-------- Exercise data

-- ==== Sys2Proof/Machine/Script.lean ====
section
/-! DEFINITION. The host script (30_encoding.md R110, R111) as lists of transactions for the state's inbox, and the host's
cross-channel average (70_reset_and_hazards.md R324, R326), which is a duty of the host and no part of the block. -/

namespace Sys2Proof.Machine

/-- `WR <reg>, <value>`. -/
def wr (r : Reg) (v : Word) : HostAction := .write (BitVec.ofNat 11 r.addr) v

/-- `RD <reg>`. -/
def rd (r : Reg) : HostAction := .read (BitVec.ofNat 11 r.addr)

/-- `<MNEMONIC> [<n>]`. -/
def cmd (i : Instr) : HostAction := .write cmdAddr (encode i)

/-- `PARAMS fb, ph, fl, ce, cv, ln`. -/
def paramsScript (p : Params) : List HostAction :=
  [wr .pFeedback p.feedback, wr .pPhase p.phase, wr .pFloor p.floor, wr .pCeil p.ceil, wr .pCurve p.curve,
   wr .pLength p.length]

/-- `CONFIG fb, ph, fl, ce, cv, ln`. -/
def configScript (p : Params) : List HostAction := paramsScript p ++ [cmd .update]

/-- `FRAME fs, raw, sep`. -/
def frameScript (fs raw sep : Num64) : List HostAction :=
  [wr .arg0 fs, cmd .readmix, wr .arg0 raw, wr .arg1 sep, cmd .injwr, rd .res0]

/-- The writes of a vector to `XAVG`, in ascending order; `XAVG0` writes zeros. -/
def xavgScript (avg : List Num64) : List HostAction :=
  List.zipWith (fun i v => wr (.xavg i) v) (List.range avg.length) avg

/-- `XAVG0`. -/
def xavgZeroScript (b : Build) : List HostAction := xavgScript (List.replicate b.M posZero)

/-- `avg[i] = (Σ_b Z_b[i]) * ((1 − sep) / C)` for the mixed vectors of `C` blocks (R326). -/
def crossAverage (b : Build) (sep : Num64) (zs : List (List Num64)) : List Num64 :=
  (List.range b.M).map fun i =>
    fmul (binary64.sum (zs.map fun z => z.getD i posZero)) (fdiv (fsub one sep) (numOfNat zs.length))

/-- The two halves of one frame of R324 on one block: the read with its `Z`, and the injection with the average. -/
def readHalf (b : Build) (fs : Num64) : List HostAction :=
  [wr .arg0 fs, cmd .readmix] ++ (List.range b.M).map fun i => rd (.z i)

def injectHalf (avg : List Num64) (raw sep : Num64) : List HostAction :=
  xavgScript avg ++ [wr .arg0 raw, wr .arg1 sep, cmd .injwr, rd .res0]

end Sys2Proof.Machine
end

----------------

### Your task
Retype the entire listing without altering anything.

### Problem solution
-- ==== Sys2Proof/Machine/Script.lean ====
section
/-! DEFINITION. The host script (30_encoding.md R110, R111) as lists of transactions for the state's inbox, and the host's
cross-channel average (70_reset_and_hazards.md R324, R326), which is a duty of the host and no part of the block. -/

namespace Sys2Proof.Machine

/-- `WR <reg>, <value>`. -/
def wr (r : Reg) (v : Word) : HostAction := .write (BitVec.ofNat 11 r.addr) v

/-- `RD <reg>`. -/
def rd (r : Reg) : HostAction := .read (BitVec.ofNat 11 r.addr)

/-- `<MNEMONIC> [<n>]`. -/
def cmd (i : Instr) : HostAction := .write cmdAddr (encode i)

/-- `PARAMS fb, ph, fl, ce, cv, ln`. -/
def paramsScript (p : Params) : List HostAction :=
  [wr .pFeedback p.feedback, wr .pPhase p.phase, wr .pFloor p.floor, wr .pCeil p.ceil, wr .pCurve p.curve,
   wr .pLength p.length]

/-- `CONFIG fb, ph, fl, ce, cv, ln`. -/
def configScript (p : Params) : List HostAction := paramsScript p ++ [cmd .update]

/-- `FRAME fs, raw, sep`. -/
def frameScript (fs raw sep : Num64) : List HostAction :=
  [wr .arg0 fs, cmd .readmix, wr .arg0 raw, wr .arg1 sep, cmd .injwr, rd .res0]

/-- The writes of a vector to `XAVG`, in ascending order; `XAVG0` writes zeros. -/
def xavgScript (avg : List Num64) : List HostAction :=
  List.zipWith (fun i v => wr (.xavg i) v) (List.range avg.length) avg

/-- `XAVG0`. -/
def xavgZeroScript (b : Build) : List HostAction := xavgScript (List.replicate b.M posZero)

/-- `avg[i] = (Σ_b Z_b[i]) * ((1 − sep) / C)` for the mixed vectors of `C` blocks (R326). -/
def crossAverage (b : Build) (sep : Num64) (zs : List (List Num64)) : List Num64 :=
  (List.range b.M).map fun i =>
    fmul (binary64.sum (zs.map fun z => z.getD i posZero)) (fdiv (fsub one sep) (numOfNat zs.length))

/-- The two halves of one frame of R324 on one block: the read with its `Z`, and the injection with the average. -/
def readHalf (b : Build) (fs : Num64) : List HostAction :=
  [wr .arg0 fs, cmd .readmix] ++ (List.range b.M).map fun i => rd (.z i)

def injectHalf (avg : List Num64) (raw sep : Num64) : List HostAction :=
  xavgScript avg ++ [wr .arg0 raw, wr .arg1 sep, cmd .injwr, rd .res0]

end Sys2Proof.Machine
end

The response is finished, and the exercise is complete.